**Input data:**

/-! ### delayAt -/

@[simp] theorem State.delayAt_setPort (p : Port) (ps : PortState) (c' : Fin 2) (k' : Nat) :
    (s.setPort p ps).delayAt c' k' = s.delayAt c' k' := rfl
@[simp] theorem State.delayAt_setReg (p : Port) (r : Reg) (v : Word) (c' : Fin 2) (k' : Nat) :
    (s.setReg p r v).delayAt c' k' = s.delayAt c' k' := rfl
@[simp] theorem State.delayAt_respond (p : Port) (c : Cond) (v : Word) (c' : Fin 2) (k' : Nat) :
    (s.respond p c v).delayAt c' k' = s.delayAt c' k' := rfl
@[simp] theorem State.delayAt_raiseQf (p : Port) (c' : Fin 2) (k' : Nat) :
    (s.raiseQf p).delayAt c' k' = s.delayAt c' k' := rfl
@[simp] theorem State.delayAt_clearQf (p : Port) (c' : Fin 2) (k' : Nat) :
    (s.clearQf p).delayAt c' k' = s.delayAt c' k' := rfl
@[simp] theorem State.delayAt_setCore (q : CorePort) (cs : CoreState) (c' : Fin 2) (k' : Nat) :
    (s.setCore q cs).delayAt c' k' = s.delayAt c' k' := rfl
@[simp] theorem State.delayAt_setEngine (q : CorePort) (e : Engine) (c' : Fin 2) (k' : Nat) :
    (s.setEngine q e).delayAt c' k' = s.delayAt c' k' := rfl
@[simp] theorem State.delayAt_setWb (q : CorePort) (w : List Posted) (c' : Fin 2) (k' : Nat) :
    (s.setWb q w).delayAt c' k' = s.delayAt c' k' := rfl
@[simp] theorem State.delayAt_setOwn (b : Nat) (o : Own) (c' : Fin 2) (k' : Nat) :
    (s.setOwn b o).delayAt c' k' = s.delayAt c' k' := rfl
@[simp] theorem State.delayAt_setCnt (b n : Nat) (c' : Fin 2) (k' : Nat) :
    (s.setCnt b n).delayAt c' k' = s.delayAt c' k' := rfl
@[simp] theorem State.delayAt_setSmp (b i : Nat) (v : Half) (c' : Fin 2) (k' : Nat) :
    (s.setSmp b i v).delayAt c' k' = s.delayAt c' k' := rfl
@[simp] theorem State.delayAt_setCoef (k j : Nat) (v : Word) (c' : Fin 2) (k' : Nat) :
    (s.setCoef k j v).delayAt c' k' = s.delayAt c' k' := rfl
@[simp] theorem State.delayAt_setLock (c : Fin 2) (l : Option CorePort) (c' : Fin 2) (k' : Nat) :
    (s.setLock c l).delayAt c' k' = s.delayAt c' k' := rfl

/-! ### lockOf -/

@[simp] theorem State.lockOf_setPort (p : Port) (ps : PortState) (c' : Fin 2) :
    (s.setPort p ps).lockOf c' = s.lockOf c' := rfl
@[simp] theorem State.lockOf_setReg (p : Port) (r : Reg) (v : Word) (c' : Fin 2) :
    (s.setReg p r v).lockOf c' = s.lockOf c' := rfl
@[simp] theorem State.lockOf_respond (p : Port) (c : Cond) (v : Word) (c' : Fin 2) :
    (s.respond p c v).lockOf c' = s.lockOf c' := rfl
@[simp] theorem State.lockOf_raiseQf (p : Port) (c' : Fin 2) :
    (s.raiseQf p).lockOf c' = s.lockOf c' := rfl
@[simp] theorem State.lockOf_clearQf (p : Port) (c' : Fin 2) :
    (s.clearQf p).lockOf c' = s.lockOf c' := rfl
@[simp] theorem State.lockOf_setCore (q : CorePort) (cs : CoreState) (c' : Fin 2) :
    (s.setCore q cs).lockOf c' = s.lockOf c' := rfl
@[simp] theorem State.lockOf_setEngine (q : CorePort) (e : Engine) (c' : Fin 2) :
    (s.setEngine q e).lockOf c' = s.lockOf c' := rfl
@[simp] theorem State.lockOf_setWb (q : CorePort) (w : List Posted) (c' : Fin 2) :
    (s.setWb q w).lockOf c' = s.lockOf c' := rfl
@[simp] theorem State.lockOf_setOwn (b : Nat) (o : Own) (c' : Fin 2) :
    (s.setOwn b o).lockOf c' = s.lockOf c' := rfl
@[simp] theorem State.lockOf_setCnt (b n : Nat) (c' : Fin 2) :
    (s.setCnt b n).lockOf c' = s.lockOf c' := rfl
@[simp] theorem State.lockOf_setSmp (b i : Nat) (v : Half) (c' : Fin 2) :
    (s.setSmp b i v).lockOf c' = s.lockOf c' := rfl
@[simp] theorem State.lockOf_setCoef (k j : Nat) (v : Word) (c' : Fin 2) :
    (s.setCoef k j v).lockOf c' = s.lockOf c' := rfl
@[simp] theorem State.lockOf_setDelay (c : Fin 2) (k : Nat) (d : Delay) (c' : Fin 2) :
    (s.setDelay c k d).lockOf c' = s.lockOf c' := rfl
@[simp] theorem State.lockOf_zeroFilter (c' : Fin 2) :
    (s.zeroFilter).lockOf c' = s.lockOf c' := rfl

/-! ### engine -/

@[simp] theorem State.engine_setPort (p : Port) (ps : PortState) (q' : CorePort) :
    (s.setPort p ps).engine q' = s.engine q' := rfl
@[simp] theorem State.engine_setReg (p : Port) (r : Reg) (v : Word) (q' : CorePort) :
    (s.setReg p r v).engine q' = s.engine q' := rfl
@[simp] theorem State.engine_respond (p : Port) (c : Cond) (v : Word) (q' : CorePort) :
    (s.respond p c v).engine q' = s.engine q' := rfl
@[simp] theorem State.engine_raiseQf (p : Port) (q' : CorePort) :
    (s.raiseQf p).engine q' = s.engine q' := rfl
@[simp] theorem State.engine_clearQf (p : Port) (q' : CorePort) :
    (s.clearQf p).engine q' = s.engine q' := rfl
@[simp] theorem State.engine_setOwn (b : Nat) (o : Own) (q' : CorePort) :
    (s.setOwn b o).engine q' = s.engine q' := rfl
@[simp] theorem State.engine_setCnt (b n : Nat) (q' : CorePort) :
    (s.setCnt b n).engine q' = s.engine q' := rfl
@[simp] theorem State.engine_setSmp (b i : Nat) (v : Half) (q' : CorePort) :
    (s.setSmp b i v).engine q' = s.engine q' := rfl
@[simp] theorem State.engine_setCoef (k j : Nat) (v : Word) (q' : CorePort) :
    (s.setCoef k j v).engine q' = s.engine q' := rfl
@[simp] theorem State.engine_setDelay (c : Fin 2) (k : Nat) (d : Delay) (q' : CorePort) :
    (s.setDelay c k d).engine q' = s.engine q' := rfl
@[simp] theorem State.engine_zeroFilter (q' : CorePort) :
    (s.zeroFilter).engine q' = s.engine q' := rfl
@[simp] theorem State.engine_setLock (c : Fin 2) (l : Option CorePort) (q' : CorePort) :
    (s.setLock c l).engine q' = s.engine q' := rfl

/-! ### wb -/

@[simp] theorem State.wb_setPort (p : Port) (ps : PortState) (q' : CorePort) :
    (s.setPort p ps).wb q' = s.wb q' := rfl
@[simp] theorem State.wb_setReg (p : Port) (r : Reg) (v : Word) (q' : CorePort) :
    (s.setReg p r v).wb q' = s.wb q' := rfl
@[simp] theorem State.wb_respond (p : Port) (c : Cond) (v : Word) (q' : CorePort) :
    (s.respond p c v).wb q' = s.wb q' := rfl
@[simp] theorem State.wb_raiseQf (p : Port) (q' : CorePort) :
    (s.raiseQf p).wb q' = s.wb q' := rfl
@[simp] theorem State.wb_clearQf (p : Port) (q' : CorePort) :
    (s.clearQf p).wb q' = s.wb q' := rfl
@[simp] theorem State.wb_setOwn (b : Nat) (o : Own) (q' : CorePort) :
    (s.setOwn b o).wb q' = s.wb q' := rfl
@[simp] theorem State.wb_setCnt (b n : Nat) (q' : CorePort) :
    (s.setCnt b n).wb q' = s.wb q' := rfl
@[simp] theorem State.wb_setSmp (b i : Nat) (v : Half) (q' : CorePort) :
    (s.setSmp b i v).wb q' = s.wb q' := rfl
@[simp] theorem State.wb_setCoef (k j : Nat) (v : Word) (q' : CorePort) :
    (s.setCoef k j v).wb q' = s.wb q' := rfl
@[simp] theorem State.wb_setDelay (c : Fin 2) (k : Nat) (d : Delay) (q' : CorePort) :
    (s.setDelay c k d).wb q' = s.wb q' := rfl
@[simp] theorem State.wb_zeroFilter (q' : CorePort) :
    (s.zeroFilter).wb q' = s.wb q' := rfl
@[simp] theorem State.wb_setLock (c : Fin 2) (l : Option CorePort) (q' : CorePort) :
    (s.setLock c l).wb q' = s.wb q' := rfl
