-- ==== Sys2Proof/Tests/Slice0.lean ====
section
/-! SUPPORT. Tests. The words and the expected values are those of spec/95_test_vectors.md and of R97 of
spec/30_encoding.md, or worked by hand from the rule named. -/

namespace Sys2Proof.Tests

open Sys2Proof Sys2Proof.Machine Sys2Proof.Claims

/-! ### Well-formedness: one ill-formed term for each check -/

theorem test_wf_mulhs : (Instr.mulhs 1 2 3 32).wellFormed = false := by decide
theorem test_wf_sshl32 : (Instr.sshl32 1 2 32).wellFormed = false := by decide
theorem test_wf_asr32 : (Instr.asr32 1 2 32).wellFormed = false := by decide
theorem test_wf_coefwr_band : (Instr.coefwr 1 256 0).wellFormed = false := by decide
theorem test_wf_coefwr_word : (Instr.coefwr 1 0 16).wellFormed = false := by decide
theorem test_wf_coefrd_band : (Instr.coefrd 1 256 0).wellFormed = false := by decide
theorem test_wf_coefrd_word : (Instr.coefrd 1 0 16).wellFormed = false := by decide
theorem test_wf_strd_channel : (Instr.strd 1 16 0 0).wellFormed = false := by decide
theorem test_wf_strd_band : (Instr.strd 1 0 256 0).wellFormed = false := by decide
theorem test_wf_strd_word : (Instr.strd 1 0 0 16).wellFormed = false := by decide
/-- The largest operands the fields admit. -/
theorem test_wf_largest :
    (Instr.mulhs 15 15 15 31).wellFormed = true ∧ (Instr.coefwr 15 255 15).wellFormed = true ∧
      (Instr.strd 15 15 255 15).wellFormed = true := by decide

/-! ### Decoding: every command from a word written out from R90, R92, R94 -/

theorem test_decode_regmove :
    decode 0x00000000#32 = .ok .nop ∧
    decode 0x0110FFFF#32 = .ok (.ldi 1 0xFFFF#16) ∧
    decode 0x02504BA6#32 = .ok (.ldih 5 0x4BA6#16) ∧
    decode 0x03520000#32 = .ok (.mov 5 2) ∧
    decode 0x04030000#32 = .ok (.get 3) ∧
    decode 0x0820000A#32 = .ok (.csrrd 2 0x000A#16) ∧
    decode 0x09D00002#32 = .ok (.csrwr 13 0x0002#16) := by decide

theorem test_decode_fixedpoint_a :
    decode 0x10312000#32 = .ok (.sadd32 3 1 2) ∧
    decode 0x11BA6000#32 = .ok (.ssub32 11 10 6) ∧
    decode 0x12312000#32 = .ok (.sadd16 3 1 2) ∧
    decode 0x13312000#32 = .ok (.ssub16 3 1 2) ∧
    decode 0x14210000#32 = .ok (.sneg32 2 1) ∧
    decode 0x15210000#32 = .ok (.sneg16 2 1) ∧
    decode 0x16430000#32 = .ok (.q15to31 4 3) ∧
    decode 0x17760000#32 = .ok (.q31to15 7 6) := by decide

theorem test_decode_fixedpoint_b :
    decode 0x18312000#32 = .ok (.mulh 3 1 2) ∧
    decode 0x19312000#32 = .ok (.smul31 3 1 2) ∧
    decode 0x1A312000#32 = .ok (.smul15 3 1 2) ∧
    decode 0x1BE6B004#32 = .ok (.mulhs 14 6 11 4) ∧
    decode 0x1C21001F#32 = .ok (.sshl32 2 1 31) ∧
    decode 0x1D210010#32 = .ok (.asr32 2 1 16) ∧
    decode 0x1E210000#32 = .ok (.sat16 2 1) := by decide

theorem test_decode_bufferpool :
    decode 0x20100000#32 = .ok (.take 1) ∧
    decode 0x21300000#32 = .ok (.takeb 3) ∧
    decode 0x22020000#32 = .ok (.give 2) ∧
    decode 0x23200000#32 = .ok (.ctake 2) ∧
    decode 0x24030000#32 = .ok (.cgive 3) ∧
    decode 0x25015000#32 = .ok (.setcnt 1 5) ∧
    decode 0x262A0000#32 = .ok (.getcnt 2 10) ∧
    decode 0x28705000#32 = .ok (.sts 7 0 5) ∧
    decode 0x29365000#32 = .ok (.lds 3 6 5) ∧
    decode 0x2A706000#32 = .ok (.stf 7 0 6) ∧
    decode 0x2B905000#32 = .ok (.ldf 9 0 5) ∧
    decode 0x2C000000#32 = .ok .flush := by decide

theorem test_decode_biquad :
    decode 0x30500032#32 = .ok (.coefwr 5 3 2) ∧
    decode 0x31500074#32 = .ok (.coefrd 5 7 4) ∧
    decode 0x32000000#32 = .ok .commit ∧
    decode 0x33000001#32 = .ok (.eqen true) ∧
    decode 0x34020001#32 = .ok (.bqrun 2 1) ∧
    decode 0x35601073#32 = .ok (.strd 6 1 7 3) := by decide

theorem test_decode_dispatch :
    decode 0x40030000#32 = .ok (.fork 3) ∧
    decode 0x41200000#32 = .ok (.accept 2) ∧
    decode 0x42000000#32 = .ok .done ∧
    decode 0x43000000#32 = .ok .join ∧
    decode 0x44000000#32 = .ok .fence := by decide

/-- Reserved words of section 8 and V43-8: an unassigned `op`, and must-be-zero bits of eight shapes. -/
theorem test_decode_reserved :
    ([0xFF000000, 0x05000000, 0x1F000000, 0x27000000, 0x2D000000, 0x36000000, 0x45000000] : List Word).all
      (fun w => decide (decode w = .error .unassignedOp)) = true ∧
    ([0x00000001, 0x1C21F004, 0x1B412024, 0x20000001, 0x30501000, 0x33000002, 0x34100000] : List Word).all
      (fun w => decide (decode w = .error .mustBeZero)) = true := by decide

theorem test_decodeTableWord : decodeTableWord 32 0x1B412004 = some (.mulhs 4 1 2 4) := by decide

/-! ### One step of one command -/

/-- `s` with registers of port `p` set and `p` issuing. -/
def ready (p : Port) (regs : List (Reg × Word)) (s : State) : State :=
  { regs.foldl (fun t e => t.setReg p e.1 e.2) s with issuer := p }

/-- The outcome is a next state that passes `f`. -/
def gives (o : Result) (f : State → Bool) : Bool :=
  match o with
  | .next t => f t
  | _ => false

/-- Port `p` of `t` has completed its command with status `c` and `rdata = v`. -/
def said (t : State) (p : Port) (c : Cond) (v : Word) : Bool :=
  decide ((t.port p).resp = some { cond := c, rdata := v } ∧ (t.port p).status.cond = c)

/-- Port `p` of `t` has completed with status `c` and `v` in `x[rd]` and `rdata`. -/
def wrote (t : State) (p : Port) (rd : Reg) (c : Cond) (v : Word) : Bool :=
  said t p c v && decide (t.reg p rd = v)

/-- Port `p` of `t` has been rejected with `c`. -/
def refusedBy (t : State) (p : Port) (c : SubCause) : Bool := said t p (.invalidParameter c) 0 && t.esr.inv

/-- Word `w` on port A with `x1 = a` and `x2 = b` writes `v` to `rd` with status `c`. -/
def arith (w : Word) (a b : Word) (rd : Reg) (c : Cond) (v : Word) : Bool :=
  gives (runWord w (ready .a [(1, a), (2, b)] State.reset)) fun t =>
    wrote t .a rd c v && decide ((t.port .a).status.qf = t.esr.sat) && decide (t.esr.sat = decide (c = .overflowSaturated))

theorem test_ldi : arith 0x01108000 0x00000000 0x00000000 1 .ok 0xFFFF8000 = true := by decide
theorem test_ldi_max : arith 0x01107FFF 0x00000000 0x00000000 1 .ok 0x00007FFF = true := by decide
theorem test_ldih : arith 0x02107FFF 0xFFFFFFFF 0x00000000 1 .ok 0x7FFFFFFF = true := by decide
theorem test_mov : arith 0x03520000 0x00000000 0x12345678 5 .ok 0x12345678 = true := by decide
theorem test_sadd32_high : arith 0x10312000 0x7FFFFFFF 0x00000001 3 .overflowSaturated 0x7FFFFFFF = true := by decide
theorem test_sadd32_source_is_dest : arith 0x10111000 0xC0000000 0x00000000 1 .ok 0x80000000 = true := by decide
theorem test_ssub32_high : arith 0x11312000 0x00000000 0x80000000 3 .overflowSaturated 0x7FFFFFFF = true := by decide
theorem test_ssub32_exact : arith 0x11312000 0x12345678 0x9ABCDEF0 3 .ok 0x77777788 = true := by decide
theorem test_sadd16_low : arith 0x12312000 0x00008000 0x0000FFFF 3 .overflowSaturated 0xFFFF8000 = true := by decide
theorem test_sadd16_low_halves : arith 0x12312000 0xABCD0001 0x12340002 3 .ok 0x00000003 = true := by decide
theorem test_ssub16_high : arith 0x13312000 0x00000000 0x00008000 3 .overflowSaturated 0x00007FFF = true := by decide
theorem test_ssub16_exact : arith 0x13312000 0x12345678 0x9ABCDEF0 3 .ok 0x00007788 = true := by decide
theorem test_sneg32_least : arith 0x14210000 0x80000000 0x00000000 2 .overflowSaturated 0x7FFFFFFF = true := by decide
theorem test_sneg32_next : arith 0x14210000 0x80000001 0x00000000 2 .ok 0x7FFFFFFF = true := by decide
theorem test_sneg16_least : arith 0x15210000 0xFFFF8000 0x00000000 2 .overflowSaturated 0x00007FFF = true := by decide
theorem test_sneg16_one : arith 0x15210000 0x00000001 0x00000000 2 .ok 0xFFFFFFFF = true := by decide
theorem test_q15to31 : arith 0x16210000 0x12348000 0x00000000 2 .ok 0x80000000 = true := by decide
theorem test_q15to31_minus_one : arith 0x16210000 0x0000FFFF 0x00000000 2 .ok 0xFFFF0000 = true := by decide
theorem test_q31to15 : arith 0x17210000 0xFFFFFFFF 0x00000000 2 .ok 0xFFFFFFFF = true := by decide
theorem test_q31to15_least : arith 0x17210000 0x80000000 0x00000000 2 .ok 0xFFFF8000 = true := by decide
theorem test_mulh_floor : arith 0x18312000 0xFFFFFFFF 0x00000001 3 .ok 0xFFFFFFFF = true := by decide
theorem test_mulh_mixed : arith 0x18312000 0x12345678 0x9ABCDEF0 3 .ok 0xF8CC93D6 = true := by decide
theorem test_smul31_clamps : arith 0x19312000 0x80000000 0x80000000 3 .overflowSaturated 0x7FFFFFFF = true := by decide
theorem test_smul31_mixed : arith 0x19312000 0x12345678 0x9ABCDEF0 3 .ok 0xF19927AC = true := by decide
theorem test_smul15_clamps : arith 0x1A312000 0x00008000 0x00008000 3 .overflowSaturated 0x00007FFF = true := by decide
theorem test_smul15_mixed : arith 0x1A312000 0x12345678 0x9ABCDEF0 3 .ok 0xFFFFE9AA = true := by decide
theorem test_mulhs_low : arith 0x1B412002 0x80000000 0x7FFFFFFF 4 .overflowSaturated 0x80000000 = true := by decide
theorem test_mulhs_shift_31 : arith 0x1B41201F 0xFFFFFFFF 0x00000001 4 .ok 0x80000000 = true := by decide
theorem test_sshl32_clamps : arith 0x1C21001F 0x00000001 0x00000000 2 .overflowSaturated 0x7FFFFFFF = true := by decide
theorem test_sshl32_shift_31 : arith 0x1C21001F 0xFFFFFFFF 0x00000000 2 .ok 0x80000000 = true := by decide
theorem test_asr32 : arith 0x1D210004 0x9ABCDEF0 0x00000000 2 .ok 0xF9ABCDEF = true := by decide
theorem test_asr32_shift_31 : arith 0x1D21001F 0x80000000 0x00000000 2 .ok 0xFFFFFFFF = true := by decide
theorem test_sat16_low : arith 0x1E210000 0xFFFF7FFF 0x00000000 2 .overflowSaturated 0xFFFF8000 = true := by decide
theorem test_sat16_keeps : arith 0x1E210000 0xFFFF8000 0x00000000 2 .ok 0xFFFF8000 = true := by decide

theorem test_nop : gives (runWord 0x00000000 State.reset) (fun t => said t .a .ok 0 && decide (t.portA.cp = 1)) = true := by
  decide
theorem test_get :
    gives (runWord 0x04030000 (ready .a [(3, 0x00007FFF)] State.reset)) (fun t => said t .a .ok 0x00007FFF) = true := by
  decide

/-! CSR reads after reset and the reads of section 2. -/

theorem test_csrrd_cfg0 : arith 0x08100000 0 0 1 .ok 0x001C0808 = true := by decide
theorem test_csrrd_poolstat : arith 0x08100005 0 0 1 .ok 0x00000008 = true := by decide
theorem test_csr_numbers :
    ([0x08100108, 0x0810000B, 0x0810FFFF, 0x09100000, 0x09100100] : List Word).all
      (fun w => gives (runWord w State.reset) fun t => refusedBy t .a .csr) = true := by decide
/-- `CSRWR x1, IE` with `x1 = 7` sets `GO_IE` to bit 0. -/
theorem test_csrwr_ie :
    gives (runWord 0x0910000A (ready .a [(1, 7)] State.reset)) (fun t => said t .a .ok 0 && t.goIe) = true := by decide
/-- A clamp, then STATUS reads `0x00000103`; clearing `QF` by bit 8. -/
theorem test_csrrd_status :
    gives (runWord 0x08800002 (({ State.reset with issuer := .a } : State).saturate 3 0))
      (fun t => wrote t .a 8 .ok 0x00000103) = true := by decide
theorem test_csrwr_status :
    gives (runWord 0x09D00002 ((ready .a [(13, 0x100)] State.reset).raiseQf .a))
      (fun t => decide ((t.port .a).status.qf = false)) = true := by decide

/-! Pool (section 5). -/

/-- Buffer 0 with the producer, the rest free. -/
def holding : State := State.reset.acquire 0 [1, 2, 3, 4, 5, 6, 7]

/-- Buffer 1 queued, buffer 2 with the consumer, buffer 0 with the producer. -/
def shared : State :=
  { ((((holding.setOwn 1 .queued).setOwn 2 .cons).setCnt 2 5)) with freeq := [3, 4, 5, 6, 7], outq := [1] }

**Your objective:**
Set down exactly the lines above that run from the start of the listing to the line with "(s.setReg p r v).delayAt". Leave out every later line.

**Solution to the exercise:**
/-! ### delayAt -/

@[simp] theorem State.delayAt_setPort (p : Port) (ps : PortState) (c' : Fin 2) (k' : Nat) :
    (s.setPort p ps).delayAt c' k' = s.delayAt c' k' := rfl
@[simp] theorem State.delayAt_setReg (p : Port) (r : Reg) (v : Word) (c' : Fin 2) (k' : Nat) :
    (s.setReg p r v).delayAt c' k' = s.delayAt c' k' := rfl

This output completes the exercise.